Thanks Dennis. Lotte was brilliant. Will spend Xmas Day watching all of these. Hope we can catch up one of these days. I think about those Feature Broome St days often. Jim
Thank you and enjoy Disney! I was lucky enough to see “The Adventures of Prince Achmad” on celluloid. It was one of the most magical movie experiences I’ve ever had. It’s great to learn more about Reiniger.
Lotte Reiniger’s images have invaded our subconscious in ways few o us are aware of.

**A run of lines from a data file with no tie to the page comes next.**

/-- One element of a fragment, from a row of A and a row of the B source on top of c (R84, R85, R73, R383). -/
def dotSlots (ty : MTy) (a b : List Nat) (c : Word) : Word × Flg :=
  let sum := fun (f : Nat → Int) => (c + BitVec.ofInt 32 ((a.zipWith (fun x y => f x * (BitVec.ofNat 8 y).toInt) b).foldl (· + ·) 0),
    (0 : Flg))
  match ty with
  | .i8 => sum fun x => (BitVec.ofNat 8 x).toInt
  | .sp8 => sum sp8Units
  | _ =>
    let v := fun n => tyVal (mtyTy ty) n
    lane32 (dotRuns (if mtyB8 ty then 32 else 16) 16 c.toNat (a.zipWith (fun x y => mulF (v x) (v y)) b))

/-- A member's fragment is written. The lanes that executed the MMA raise flags (R83). DEDUCED (log 71). -/
def landFragment (s : State) (c slot gid : Nat) (e : LatchEntry) (m : Nat) (frag : List Nat) : State :=
  match groupAt s c slot with
  | none => s
  | some g =>
    if g.gid ≠ gid then s
    else
      let (rho, gam, src) := memberPlace e m
      let a := (List.range 64).map fun i => rowCodes (tileAt s c e.a) e.ty (64 * rho + i)
      let b := (List.range 64).map fun l => rowCodes (tileAt s c src) e.ty (64 * gam + l)
      let r := (List.range 64).foldl (fun (q : Group × Flg) i =>
        let tag := frag.getD i 0
        let old := (q.1.regs.find? fun v => v.2.tag == tag).map fun v => v.2
        let vs := (List.range 64).map fun l =>
          dotSlots e.ty (a.getD i []) (b.getD l []) (if e.z then 0 else (old.map fun v => v.val.getD l 0).getD 0)
        (modTag q.1 tag fun v => writeLanes v (BitVec.ofNat 64 (2 ^ 64 - 1)) (fun l => ((vs.map (·.1)).getD l 0)) fun _ => false,
          ((vs.zip (List.range 64)).filter fun v => e.lanes.getLsbD v.2).foldl (fun f v => f ||| v.1.2) q.2)) (g, (0 : Flg))
      orFlags (setGroup s c slot r.1) c slot r.2

/-- Cycles that a fired round takes (R173). -/
def roundCycles (r : Round) : Nat :=
  (if r.entries.any fun e => e.ty == .sp8 then 32 else 64) * r.members.length / 4

/-- MMA_ROUND_COMPLETE (R176): fragments land, read locks are dropped, scoreboard slots clear. A hand-over that waited for
the round goes on. -/
def execMmaRoundComplete (core : Nat) (s : State) : Host.Outcome State Fault Refusal :=
  .next (match (coreAt s core).rounds.find? (·.fired) with
    | none => s
    | some r =>
      if podClock s (podOf core) < r.firedAt + roundCycles r then s else
      let ms := (r.members.zip r.gids).zip ((r.entries.zip r.frag).zip (List.range r.members.length))
      let s := ms.foldl (fun s ((slot, gid), (e, frag), m) => landFragment s core slot gid e m frag) s
      let s := (roundSlots r).foldl (fun s n => modTile s core n fun t => { t with locks := t.locks - 1 }) s
      let s := modCore s core fun x => { x with rounds := x.rounds.filter fun q => q.id != r.id }
      let mine := (coreAt s core).items.filter fun i => i.body == .mma r.id
      let s := mine.foldl (fun s i => endItem s core i.id) s
      modPod s (podOf core) fun q => if q.lic = .handover (isUpper core) then { q with drainAt := some (podClock s (podOf core)) } else q)

/-- SLOT_CLEAR_DONE (R170), after 16 cycles. -/
def execSlotClearDone (core slot : Nat) (s : State) : Host.Outcome State Fault Refusal :=
  .next (if (tileAt s core slot).clearing && decide ((tileAt s core slot).clearAt + 16 ≤ podClock s (podOf core)) then modTile s core slot fun t => { t with clearing := false } else s)

/-! ### The register link (R184) -/

/-- Arrivals that stand first on the link need no crossing of their own. -/
def dropBars : List LinkSlot → List LinkSlot
  | e :: r => match e.item with
    | .bar _ => dropBars r
    | _ => e :: r
  | [] => []

/-- LINK_ITEM_CROSS: one item each cycle, none in the cycle that produced it. The event stands where the cycle in which the item
crosses ends. -/
def execLinkItemCross (core : Nat) (s : State) : Host.Outcome State Fault Refusal :=
  let x := coreAt s core
  let t := podClock s (podOf core)
  .next (match dropBars x.link with
    | [] => setCore s core { x with link := [] }
    | e :: r =>
      if t ≤ e.since || (match x.crossAt with | some u => decide (t ≤ u) | none => false) then s
      else
        let x := { x with link := dropBars r, crossAt := some t }
        match e.item with
        | .window n v m =>
          let old := tget x.crossed n []
          let new := lanes64 fun l => if m.getLsbD l then v.getD l 0 else old.getD l 0
          setCore s core { x with crossed := tset x.crossed n new }
        | .fifo v => popTwin (setCore s core { x with fifo := x.fifo ++ [v] }) (twinOf core) 8
        | .bar _ => setCore s core x)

Are you familiar with Ladislas Starewitch? Anthology Film Archives is currently doing a retrospective on him, and I plan to see his sole feature THE TALE OF THE FOX tonight. I saw a program of shorts from the 1920s over the weekend. He did a great job of using insect corpses in stop-motion animation; one quickly forgets that most of his “actors” are really dead beetles. The final short in that weekend program used kaleidoscopic imagery I associate with psychedelic light shows, back in 1927! You can see how he influenced the Brothers Quay, Jan Svankmajer, and THE NIGHTMARE BEFORE CHRISTMAS. If you’ve never done him, he’d be a great subject for a day here. His granddaughter spoke before and after the program, and she maintains a website devoted to him.
Hey DC
These are beautiful, I love the slightly clunky way they move, but yeah so expressive. With some of them that’s the only thing that gives them away as analogue – something really gorgeous about it and the images of her at work add to that. I’ve been to Germany a couple of times in the last few months (never been before that) and I think I’d really taken for granted what a huge artistic and intellectual tradition they have there. Like massive!

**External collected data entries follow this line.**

/-- A write of 8 bytes to a BAR at a multiple of 8 (R192, R200, R215, R241, R247). -/
def writeBar (s : State) (fn off : Nat) (v : DWord) : State :=
  if !fnThere s fn || off % 8 != 0 then s
  else if 0x10000 ≤ off ∧ off < 0x11000 then writeQueue s fn off v
  else if 0x20000 ≤ off ∧ off < 0x20200 then writeProc s fn off v
  else if 0x40000 ≤ off ∧ off < 0x42000 then writeSized s fn off v
  else if off = 0x50000 then modFn s fn fun f => { f with frBase := v &&& ~~~(0x3F : DWord) }
  else if off = 0x50008 then writeSized s fn off v
  else if off = 0x50018 then writeFrHead s fn (v.extractLsb' 0 32)
  else if off = 0x50020 then
    (match bitsOf v 0 2 with
      | 1 => retryFault s fn (v.extractLsb' 32 32)
      | 2 => deliverFault s fn (v.extractLsb' 32 32)
      | 3 => haltFault s fn (v.extractLsb' 32 32)
      | _ => s)
  else if 0x80000 ≤ off ∧ off < 0x80800 then
    (match off % 32 with
      | 0 => writePeers s fn ((off - 0x80000) / 32) v
      | 8 => writeCollEn s fn ((off - 0x80000) / 32) (v.extractLsb' 0 32)
      | _ => s)
  else if off = 0x100008 then modFn s fn fun f => { f with ats := v.getLsbD 0 }
  else if fn = 0 then writePf s off v
  else s

/-! ### Reads of the host (R241) -/

/-- Bits of a register by place. -/
def bitAt (b : Bool) (i : Nat) : DWord := if b then (1 : DWord) <<< i else 0
def numAt (n i : Nat) : DWord := BitVec.ofNat 64 (n * 2 ^ i)
def pairOf (hi lo : Word) : DWord := hi ++ lo

/-- A queue's block (R192). -/
def readQueue (x : Queue) (off : Nat) : DWord :=
  match off with
  | 0x00 => x.base
  | 0x08 => bitAt x.en 31 ||| numAt x.prio 24 ||| numAt x.proc 16 ||| numAt x.log2n 0
  | 0x10 => x.tail.zeroExtend 64
  | 0x18 => x.head.zeroExtend 64
  | 0x20 => x.cqBase
  | 0x28 => numAt x.cqLog2n 0
  | 0x30 => x.cqTail.zeroExtend 64
  | _ => x.cqHead.zeroExtend 64

/-- A process's block (R192). -/
def readProc (p : Proc) (off : Nat) : DWord :=
  match off with
  | 0 => p.root ||| numAt p.tier 4
  | 8 => bitAt p.v 31 ||| numAt p.weight 0
  | 16 => p.arena
  | _ => numAt p.arenaSz 0

/-- A node's block (R200). -/
def readNode (y : Node) (off : Nat) : DWord :=
  match off with
  | 0 => y.hdr
  | 8 => y.ring
  | 16 => bitAt y.en 31 ||| numAt y.proc 27 ||| numAt y.qlog 22 ||| numAt y.rwords 17 ||| numAt y.blog 0
  | _ => pairOf y.drop y.commit

/-- The fault ring's block (R215). FRESP is write only. -/
def readFault (f : Fn) (off : Nat) : DWord :=
  match off with
  | 0 => f.frBase
  | 8 => numAt f.frLog2n 0
  | 16 => f.frTail.zeroExtend 64
  | 24 => f.frHead.zeroExtend 64
  | _ => 0

/-- A collective barrier object (R247). -/
def readColl (o : Coll) (off : Nat) : DWord :=
  match off with
  | 0 => o.peers
  | 8 => bitAt o.en 31 ||| bitAt o.lost 30 ||| o.local_.zeroExtend 64
  | 16 => o.gen.zeroExtend 64
  | _ => o.count.zeroExtend 64

/-- Counters of a core and of a channel (R126, R235). -/
def readCoreCount (x : Core) (off : Nat) : DWord :=
  ((match off with | 0 => x.sbfix | 8 => x.mirmm | 16 => x.shdmm | _ => x.contn) : Word).zeroExtend 64
def readChanCount (c : Chan) (off : Nat) : DWord :=
  ((match off with | 0 => c.cech | 8 => c.uech | 16 => c.pwch | _ => 0) : Word).zeroExtend 64

/-- Registers that only the PF has. -/
def readPf (s : State) (off : Nat) : DWord :=
  if 0x30000 ≤ off ∧ off < 0x30000 + 16 * 33 then
    let f := fnAt s ((off - 0x30000) / 16)
    if off % 16 = 0 then pairOf f.period f.quantum else bitAt f.qraised 2 ||| bitAt f.qsum 1 ||| bitAt f.qzero 0
  else if 0x60000 ≤ off ∧ off < 0x60000 + 32 * 192 then readCoreCount (coreAt s ((off - 0x60000) / 32)) (off % 32)
  else if 0x62000 ≤ off ∧ off < 0x62000 + 32 * 129 then readChanCount (chanAt s ((off - 0x62000) / 32)) (off % 32)
  else if 0x70000 ≤ off ∧ off < 0x70000 + 8 * 24 then numAt (physCluster s ((off - 0x70000) / 8)) 0
  else if 0x70100 ≤ off ∧ off < 0x70180 then
    wordOfBytes ((List.range 8).map fun i => BitVec.ofNat 8 (tget s.smap (off - 0x70100 + i) (off - 0x70100 + i)))
  else if off = 0x70200 then bitAt s.defSwap.isSome 30 ||| numAt s.defB 8 ||| numAt s.defA 0
  else if off = 0x70400 then numAt s.linkEn.toNat 16 ||| numAt s.devid 0
  else if 0x70500 ≤ off ∧ off < 0x70700 then (tget s.froute ((off - 0x70500) / 8) 0).zeroExtend 64
  else if 0x71000 ≤ off ∧ off < 0x71000 + 16 * 33 then
    (partBlock (fnAt s ((off - 0x71000) / 16))).getD (off % 16 / 8) 0
  else if off = 0x90000 then s.keyctl.zeroExtend 64
  else if off = 0xA0000 then (devst s).zeroExtend 64
  else if 0xA0200 ≤ off ∧ off < 0xA0240 then (Config.idPub >>> (8 * (off - 0xA0200))).setWidth 64
  else if off = 0xA0300 then bitAt s.attDone 0
  else 0

/-- What a read of 8 bytes of a function's BAR answers, at a multiple of 8. In a VF the PF-only offsets read 0 (R241). -/
def readBar (s : State) (fn off : Nat) : DWord :=
  let f := fnAt s fn
  if !fnThere s fn || off % 8 != 0 then 0
  else if 0x10000 ≤ off ∧ off < 0x11000 then readQueue (queueAt s fn ((off - 0x10000) / 64)) (off % 64)
  else if 0x20000 ≤ off ∧ off < 0x20200 then readProc (tget f.procs ((off - 0x20000) / 32) {}) (off % 32)
  else if 0x40000 ≤ off ∧ off < 0x42000 then readNode (nodeAt s fn ((off - 0x40000) / 32)) (off % 32)
  else if 0x50000 ≤ off ∧ off < 0x50028 then readFault f (off - 0x50000)
  else if 0x80000 ≤ off ∧ off < 0x80800 then readColl (tget f.colls ((off - 0x80000) / 32) {}) (off % 32)
  else if fn = 0 then readPf s off
  else 0

/-! ### The events -/

/-- QTAIL_WRITE (R193). -/
def execQtailWrite (fn q : Nat) (v : Word) (s : State) : Host.Outcome State Fault Refusal :=
  .next (if fnThere s fn && decide (q < 64) then writeTail s fn q v else s)
/-- QCTL_WRITE (R193). -/
def execQctlWrite (fn q : Nat) (v : Word) (s : State) : Host.Outcome State Fault Refusal :=
  .next (if fnThere s fn && decide (q < 64) then writeQctl s fn q v else s)
/-- CQHEAD_WRITE (R196). -/
def execCqheadWrite (fn q : Nat) (v : Word) (s : State) : Host.Outcome State Fault Refusal :=
  .next (if fnThere s fn && decide (q < 64) then writeCqHead s fn q v else s)
/-- FRHEAD_WRITE (R215). -/
def execFrheadWrite (fn : Nat) (v : Word) (s : State) : Host.Outcome State Fault Refusal :=
  .next (if fnThere s fn then writeFrHead s fn v else s)
/-- SLICE_BLOCK_WRITE (R199): the PF sets PERIOD and QUANTUM of function `fn`. -/
def execSliceBlockWrite (fn : Nat) (v : DWord) (s : State) : Host.Outcome State Fault Refusal :=
  .next (if fn ≤ 32 then writeSlice s fn v else s)
/-- NODE_CONFIG_WRITE (R200, R201). -/
def execNodeConfigWrite (fn off : Nat) (v : DWord) (s : State) : Host.Outcome State Fault Refusal :=
  .next (if fnThere s fn && off % 8 == 0 then writeSized s fn off v else s)
/-- PROCESS_CONTEXT_WRITE (R192, R198, R199). -/
def execProcessContextWrite (fn off : Nat) (v : DWord) (s : State) : Host.Outcome State Fault Refusal :=
  .next (if fnThere s fn && off % 8 == 0 && decide (0x20000 ≤ off) && decide (off < 0x20200) then writeProc s fn off v else s)
/-- PARTITION_WRITE (R237). -/
def execPartitionWrite (off : Nat) (v : DWord) (s : State) : Host.Outcome State Fault Refusal :=
  .next (if 0x71000 ≤ off ∧ off < 0x71000 + 16 * 33 ∧ off % 8 = 0 then
    writePart s ((off - 0x71000) / 16) (off % 16) v else s)
/-- DEFRAG_GO (R238). -/
def execDefragGo (v : Word) (s : State) : Host.Outcome State Fault Refusal := .next (writeDefrag s v)
/-- VFRST_WRITE (R243): bit n resets VF n. DEDUCED (log 98). -/
def execVfrstWrite (v : DWord) (s : State) : Host.Outcome State Fault Refusal := .next ((lanesOf v).foldl resetVf s)
/-- FLR (R243). DEDUCED (log 86). -/
def execFlr (fn : Nat) (s : State) : Host.Outcome State Fault Refusal := .next (resetVf s fn)
/-- COLLECTIVE_EN_WRITE (R247). -/
def execCollectiveEnWrite (fn k : Nat) (v : Word) (s : State) : Host.Outcome State Fault Refusal :=
  .next (if fnThere s fn && decide (k < 64) then writeCollEn s fn k v else s)
/-- KEYCTL_LOAD (R248). -/
def execKeyctlLoad (kid owner : BitVec 8) (s : State) : Host.Outcome State Fault Refusal := .next (loadKey s kid owner)
/-- KEYCTL_UNLOAD (R248). -/
def execKeyctlUnload (kid : BitVec 8) (s : State) : Host.Outcome State Fault Refusal := .next (unloadKey s kid)

/-- An upper core powers up: its counter starts at zero, and VMIN anew (R28, R254). -/
def powerUp (s : State) (p : Nat) : State :=
  modCore (modPod s p fun q => { q with upst := 0 }) (p + 96) fun x => { x with cyc := 0, cycAt := s.now, vmin := 0xFFFF, vnow := 0 }

/-- DEVST_GOFULL (R251). DEDUCED (log 53). -/
def execDevstGofull (s : State) : Host.Outcome State Fault Refusal :=
  .next (if s.trained ≠ 0xFF ∨ s.launches ≠ [] then { s with badsw := true }
    else
      let s := { s with badsw := false, full := true, booted := true }
      (List.range 96).foldl (fun s p => if (podAt s p).upst == 2 && !(podAt s p).gate then powerUp s p else s) s)
/-- STACK_TRAINING_COMPLETE (R251). -/
def execStackTrainingComplete (k : Nat) (s : State) : Host.Outcome State Fault Refusal :=
  .next (if k < 8 then { s with trained := s.trained ||| (1 : BitVec 8) <<< k } else s)
/-- MODULE_RESET (R249, R251): the state after reset. The host's memory stands outside the module. Model time starts
anew, so that the cycle counters, to which R28 gives no value then, stand at 0. DEDUCED (log 89). DESIGN CHOICE (log 114). -/
def execModuleReset (s : State) : Host.Outcome State Fault Refusal :=
  .next { State.reset with agenda := s.agenda, turn := s.turn, nid := s.nid, fresh := s.fresh,
                           mem := hostCells s.mem, hout := s.hout }

/-- FIRMWARE_IMAGE_VERIFY (R255, R256): at boot, an image that the boot ROM has measured and verified extends its register. One
that does not verify does not run, and the device is in recovery. The register is the one that the image's header names, whatever
number comes with the event. DESIGN CHOICE (log 4). DEDUCED (log 91). -/
def execFirmwareImageVerify (_reg : Nat) (image sig : List Byte) (s : State) : Host.Outcome State Fault Refusal :=
  .next (if s.recov || s.booted then s
    else if Config.ed448Verify image sig then extendMeas s (Config.imageReg image).val (shake256 image) else { s with recov := true })
/-- FIRMWARE_UPDATE (R255, R258): a verified image is being applied; the next event of this kind ends the update, which
extends M7 and lets reports go that have waited. -/
def execFirmwareUpdate (image sig : List Byte) (s : State) : Host.Outcome State Fault Refusal :=
  .next (match s.updating with
    | none => if Config.ed448Verify image sig then { s with updating := some (shake256 image) } else s
    | some m =>
      let t := extendMeas { s with updating := none, attWait := [] } 7 m
      s.attWait.foldl attest t)
/-- RECOVERY_IMAGE_WRITE (R255, R256): the image is measured and verified, extends the register that its header names, and runs. -/
def execRecoveryImageWrite (image sig : List Byte) (s : State) : Host.Outcome State Fault Refusal :=
  .next (if s.recov && Config.ed448Verify image sig then
      { extendMeas s (Config.imageReg image).val (shake256 image) with recov := false }
    else s)
/-- ATTESTATION_REQUEST (R258). -/
def execAttestationRequest (nonce : List Byte) (fn : Nat) (addr : DWord) (s : State) : Host.Outcome State Fault Refusal :=
  .next (if 32 < fn then s
    else
      let s := { s with attDone := false }
      if s.updating.isSome then { s with attWait := s.attWait ++ [(nonce, fn, addr)] } else attest s (nonce, fn, addr))
/-- BAR_REGISTER_WRITE (R192). -/
def execBarRegisterWrite (fn off : Nat) (v : DWord) (s : State) : Host.Outcome State Fault Refusal := .next (writeBar s fn off v)

/-! ### The host tier (R93, R242) -/

/-- A host read that waits for its completion. -/
def hostMsg (s : State) (n : Nat) : Option HomeMsg :=
  s.net.find? fun m => m.id == n && m.ask != 0 && m.mem.isNone && tierOf m.w == 2

/-- HOST_READ_COMPLETION: the word comes from the host. -/
def execHostReadCompletion (n : Nat) (data : List DWord) (s : State) : Host.Outcome State Fault Refusal :=
  .next (match hostMsg s n with
    | none => s
    | some m =>
      let d := data.headD 0
      modMsg { s with mem := memPut s.mem m.w ⟨d, 0, 0⟩ } n fun m => { m with mem := some { data := d } })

Yesterday’s post was a lot of fun, it reminded me of that bit in Life Aquatic where Steve Zissou shows you round his ship.
Ah that’s not what I meant at all – it’s great to be able to come here and eat a snippet of all these different things from troubled actors to interesting bouncy castles. I just wonder how you’ve managed to learn about so much! The ability to change the outcome of anything as a superpower? So, just, omnipotence?? Or do you mean specifically like “Orlando Bloom will not feature in this year’s top 50 sexiest men list”. Although of course I’m sure you’d use your powers much more responsibly, not sure where that example came from.
Ah – as an introduction ‘distinguished local’ does not disappoint. Have a great time in Disney land. I hope to see a picture of you with Goofy on your return.
Dennis,
Lotte was really ahead of her time.. the images are timeless, which is always a true measure of talent.
I asked about the word count of God Jr because it’s a good length for a novel. All the novels in the George Miles cycle seem to hover around the 200 page mark, which is what I’m aiming for with my new book.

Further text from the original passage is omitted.